'It's always been the case that it's been hard to win in India. But that's the expectation and we've got a couple of years now to find that maturity.'
It's still a good two years away, but Australia coach Justin Langer says he has started building a battle-hardened and mature squad that would be able to challenge a formidable-at-home India in the 2022 Test series.
Langer, who took over as Australia coach in May 2018 soon after the ball-tampering episode in South Africa, has closely observed India dominating at home in the longest format with a goal in mind -- to have a squad mature enough to combat the world No. 1 Test team.
Kohli's men registered a record-breaking 11th home series win on the trot when they defeated South Africa last month at home.
"It reminds me of how hard it is, that's for sure," Langer told ESPNcricinfo.
"It's always been the case that it's been hard to win in India. But that's the expectation and we've got a couple of years now to find that maturity. I'm talking about, to be nice and battle hardened and as ready as possible for that series," he said.
The 2022 series between the arch-rivals will be held between September and November and include four Tests and three T20 Internationals as per the current Future Tours Program.

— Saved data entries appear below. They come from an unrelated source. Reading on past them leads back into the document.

-- ==== Sys2Proof/Machine/Settings.lean ====
section
/-! DEFINITION. The settings and calibration areas (11.4): the checks of ENTER_RUN's validation, word by word in rising
offset order, and the working copy made of the words read (R179, R180). -/
namespace Sys2Proof.Machine

/-- The words of the two areas as validation reads them. -/
abbrev AreaRead := Nat → Nat

/-- The check of one named word: its offset, and whether it passes, given the words of the areas. A check that relates
two words stands at the higher offset (R179). -/
abbrev WordCheck := Nat × (AreaRead → Bool)

/-- A word that must lie in a range. -/
def inRange (a lo hi : Nat) : WordCheck := (a, fun rd => lo ≤ rd a && rd a ≤ hi)

/-- Consecutive words that must each lie in a range. -/
def rangesFrom : Nat → List (Nat × Nat) → List WordCheck
  | _, [] => []
  | a, (lo, hi) :: rest => inRange a lo hi :: rangesFrom (a + 1) rest

/-- The checks of speed channel n (11.4): tooth count or ppm10, stall time, maximum change. -/
def speedChecks (n : Nat) : List WordCheck :=
  let a := 0x0090 + 3 * n
  rangesFrom a [if n = 5 then (100, 5000) else (1, 250), (20, 1000), (1, 2000)]

/-- The checks of sense channel n (11.4): full point not equal to zero point, window high above window low. -/
def senseChecks (n : Nat) : List WordCheck :=
  let a := 0x00B0 + 4 * n
  [inRange a 0 4095, (a + 1, fun rd => rd (a + 1) ≤ 4095 && rd (a + 1) != rd a), inRange (a + 2) 0 4095,
    (a + 3, fun rd => rd (a + 3) ≤ 4095 && rd (a + 2) < rd (a + 3))]

/-- The checks of the axle settings: the release slip lies below the engage slip (R179). -/
def axleChecks : List WordCheck :=
  rangesFrom 0x0110 [(500, 5000), (100, 2000), (5, 500), (10, 2000), (500, 3000), (100, 450), (50, 500)] ++
    [(0x0117, fun rd => rd 0x0117 ≤ 450 && rd 0x0117 < rd 0x0116)] ++
    rangesFrom 0x0118 [(10, 200), (100, 5000), (0, 1)]

/-- The checks of the hitch settings: the default floor lies at or below the default upper limit less 50 (R179). -/
def hitchChecks : List WordCheck :=
  rangesFrom 0x0120 [(10, 400), (5, 50), (50, 2000), (0, 20), (50, 2000), (500, 5000), (50, 500), (0, 1000),
    (0, 2000), (0, 100), (100, 1000)] ++
    [(0x012B, fun rd => rd 0x012B ≤ 950 && rd 0x012B + 50 ≤ rd 0x012A)] ++
    rangesFrom 0x012C [(10, 1000), (20, 500), (0, 1)]

/-- The checks of the brake settings: stretch cap and safe brake pressure at or below the line maximum (R179). -/
def brakeChecks : List WordCheck :=
  rangesFrom 0x0130 [(100, 5000), (1000, 15000), (500, 10000), (0, 100), (10, 500), (0, 100), (100, 10000)] ++
    [(0x0137, fun rd => rd 0x0137 ≤ 15000 && rd 0x0137 ≤ rd 0x0131)] ++
    rangesFrom 0x0138 [(0, 1), (0, 3000), (100, 3000), (100, 2000)] ++
    [(0x013C, fun rd => rd 0x013C ≤ 15000 && rd 0x013C ≤ rd 0x0131), inRange 0x013D 0 1000]

/-- The checks of clutch c's entry (R60): section 0 for K1..K4 and 1 for KL..KR. -/
def clutchChecks (c : Nat) : List WordCheck :=
  let sec := if c < 4 then 0 else 1
  rangesFrom (0x0400 + 16 * c) [(sec, sec), (200, 8000), (100, 800), (1000, 2500), (5, 500), (10, 2000), (50, 800),
    (20, 500), (40, 800)]

/-- The checks of gear place q (R179): both words 0, or a splitter clutch 1..4 and a group clutch 5..8 that no earlier
used place pairs. -/
def gearChecks (q : Nat) : List WordCheck :=
  let a := 0x0480 + 2 * q
  [inRange a 0 4,
    (a + 1, fun rd =>
      if rd a = 0 then rd (a + 1) = 0
      else 5 ≤ rd (a + 1) && rd (a + 1) ≤ 8 &&
        (List.range q).all (fun p => !(rd (0x0480 + 2 * p) = rd a && rd (0x0481 + 2 * p) = rd (a + 1))))]

/-- The checks of valve n's curve (R179): demand points rise strictly within the channel's range; currents lie in
0..1600 and rise or stay level, falling or level for TBV. -/
def curveChecks (n : Nat) : List WordCheck :=
  let a := 0x0500 + 16 * n
  let top := match valveOfIndex n with
    | some v => demandTop v
    | none => 0
  (List.range 8).map (fun k => (a + k, fun rd => rd (a + k) ≤ top && (k = 0 || rd (a + k - 1) < rd (a + k)))) ++
    (List.range 8).map (fun k => (a + 8 + k, fun rd => rd (a + 8 + k) ≤ 1600 &&
      (k = 0 || (if n = 11 then rd (a + 8 + k) ≤ rd (a + 7 + k) else rd (a + 7 + k) ≤ rd (a + 8 + k)))))

/-- The checks of the balance table (R179): brake points rise strictly; line pressures rise or stay level at or below
the line maximum. -/
def balanceChecks : List WordCheck :=
  (List.range 5).map (fun k => (0x0600 + k, fun rd =>
      rd (0x0600 + k) ≤ 20000 && (k = 0 || rd (0x05FF + k) < rd (0x0600 + k)))) ++
    (List.range 5).map (fun k => (0x0605 + k, fun rd =>
      rd (0x0605 + k) ≤ rd 0x0131 && (k = 0 || rd (0x0604 + k) ≤ rd (0x0605 + k))))

/-- Every check of validation, in rising offset order (R179, 11.4). -/
def allChecks : List WordCheck :=
  rangesFrom 0x0080 [(20, 500), (0, 1), (0, 1)] ++
  (List.range 6).flatMap speedChecks ++
  rangesFrom 0x00A8 [(0, 1), (1000, 30000), (1000, 30000)] ++
  (List.range 11).flatMap senseChecks ++
  [inRange 0x00E0 100 10000] ++
  rangesFrom 0x0100 [(1000, 65535), (100, 1500), (0, 1000), (10, 90), (100, 2000), (500, 5000), (100, 1500),
    (200, 3000)] ++
  axleChecks ++ hitchChecks ++ brakeChecks ++
  rangesFrom 0x0140 [(100, 2000), (0, 500), (1600, 6000), (1000, 25000), (100, 5000)] ++
  (List.range 8).flatMap clutchChecks ++
  (List.range 24).flatMap gearChecks ++
  (List.range 12).flatMap curveChecks ++
  balanceChecks

/-- The offset of the first word that fails validation, or none when every word passes (R179). -/
def validate (rd : AreaRead) : Option Nat := (allChecks.find? (fun c => !c.2 rd)).map (·.1)

/-! ### The working copy -/

/-- Speed channel n's settings. -/
def readSpeed (rd : AreaRead) (c : SpeedCh) : SpeedSetting :=
  let a := 0x0090 + 3 * speedChIndex c
  ⟨rd a, rd (a + 1), rd (a + 2)⟩

/-- A sense channel's settings. -/
def readSense (rd : AreaRead) (c : SenseCh) : SenseSetting :=
  let a := 0x00B0 + 4 * senseChIndex c
  ⟨rd a, rd (a + 1), rd (a + 2), rd (a + 3)⟩

/-- A clutch table entry, after its section word (R60). -/
def readClutch (rd : AreaRead) (c : Clutch) : ClutchEntry :=
  let a := 0x0400 + 16 * clutchIndex c
  ⟨rd (a + 1), rd (a + 2), rd (a + 3), rd (a + 4), rd (a + 5), rd (a + 6), rd (a + 7), rd (a + 8)⟩

/-- A gear place: empty, or the clutches its words number 1..4 and 5..8 (11.4). -/
def readGear (rd : AreaRead) (q : Nat) : Option GearPair :=
  let a := 0x0480 + 2 * q
  match rd a, rd (a + 1) with
  | 0, _ => none
  | _, 0 => none
  | sp + 1, g + 1 =>
    match clutchList[sp]?, clutchList[g]? with
    | some x, some y => some ⟨x, y⟩
    | _, _ => none

/-- A valve curve's points. -/
def readCurve (rd : AreaRead) (v : Valve) : List (Nat × Nat) :=
  let a := 0x0500 + 16 * valveIndex v
  (List.range 8).map (fun k => (rd (a + k), rd (a + 8 + k)))

/-- The working copy made of the words read (R180, 11.4). -/
def readWorkingCopy (rd : AreaRead) : WorkingCopy where
  supervisionPeriod := rd 0x0080
  atClose := rd 0x0081 = 1
  timeWrap := rd 0x0082 = 1
  speed := perSpeedOf (readSpeed rd)
  radarEnable := rd 0x00A8 = 1
  rearFactor := rd 0x00A9
  frontFactor := rd 0x00AA
  sense := perSenseOf (readSense rd)
  directLimit := rd 0x00E0
  shift := ⟨rd 0x0100, rd 0x0101, rd 0x0102, rd 0x0103, rd 0x0104, rd 0x0105, rd 0x0106, rd 0x0107⟩
  axle := ⟨rd 0x0110, rd 0x0111, rd 0x0112, rd 0x0113, rd 0x0114, rd 0x0115, rd 0x0116, rd 0x0117, rd 0x0118,
    rd 0x0119, rd 0x011A = 1⟩
  hitch := ⟨rd 0x0120, rd 0x0121, rd 0x0122, rd 0x0123, rd 0x0124, rd 0x0125, rd 0x0126, rd 0x0127, rd 0x0128,
    rd 0x0129, rd 0x012A, rd 0x012B, rd 0x012C, rd 0x012D, rd 0x012E = 1⟩
  brake := ⟨rd 0x0130, rd 0x0131, rd 0x0132, rd 0x0133, rd 0x0134, rd 0x0135, rd 0x0136, rd 0x0137, rd 0x0138 = 1,
    rd 0x0139, rd 0x013A, rd 0x013B, rd 0x013C, rd 0x013D⟩
  supply := ⟨rd 0x0140, rd 0x0141, rd 0x0142, rd 0x0143, rd 0x0144⟩
  clutch := perClutchOf (readClutch rd)
  gears := (List.range 24).map (readGear rd)
  curves := perValveOf (readCurve rd)
  balance := (List.range 5).map (fun k => (rd (0x0600 + k), rd (0x0605 + k)))

/-- The settings a job reads. The jobs run only where a working copy exists; without one every setting reads 0. -/
def settingsOf (s : State) : WorkingCopy := s.wc.getD (readWorkingCopy (fun _ => 0))

/-- The areas of the exchange memory as validation reads them (R178). -/
def areaRead (s : State) : AreaRead := fun a => (memRead s.mem a).toNat

end Sys2Proof.Machine
end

Langer had spoken about the ultimate goal of defeating India in India when he was appointed Australia coach.
"If I fast forward it, the Indian tour against India, the Test tour in three or four years' time, to me that's the ultimate. We will judge ourselves as a great cricket team if we beat India in India," he had said.
Since the 48-year-old has taken over, Australia has had an inconsistent run. They lost a home series to India before defeating Sri Lanka but just about managed to retain the Ashes after drawing the engagement in England earlier this year.
"I think it was an indication of the maturity of our team. I don't mean maturity in age but coming together as a group, it takes great skill but it takes time, great mental toughness and endurance, to be able to back it up over and over again," he said.
"When you're going through it, you'd love to see more of that consistency, but I look at it from a bigger picture point of view, it means we've got areas we can keep getting better in."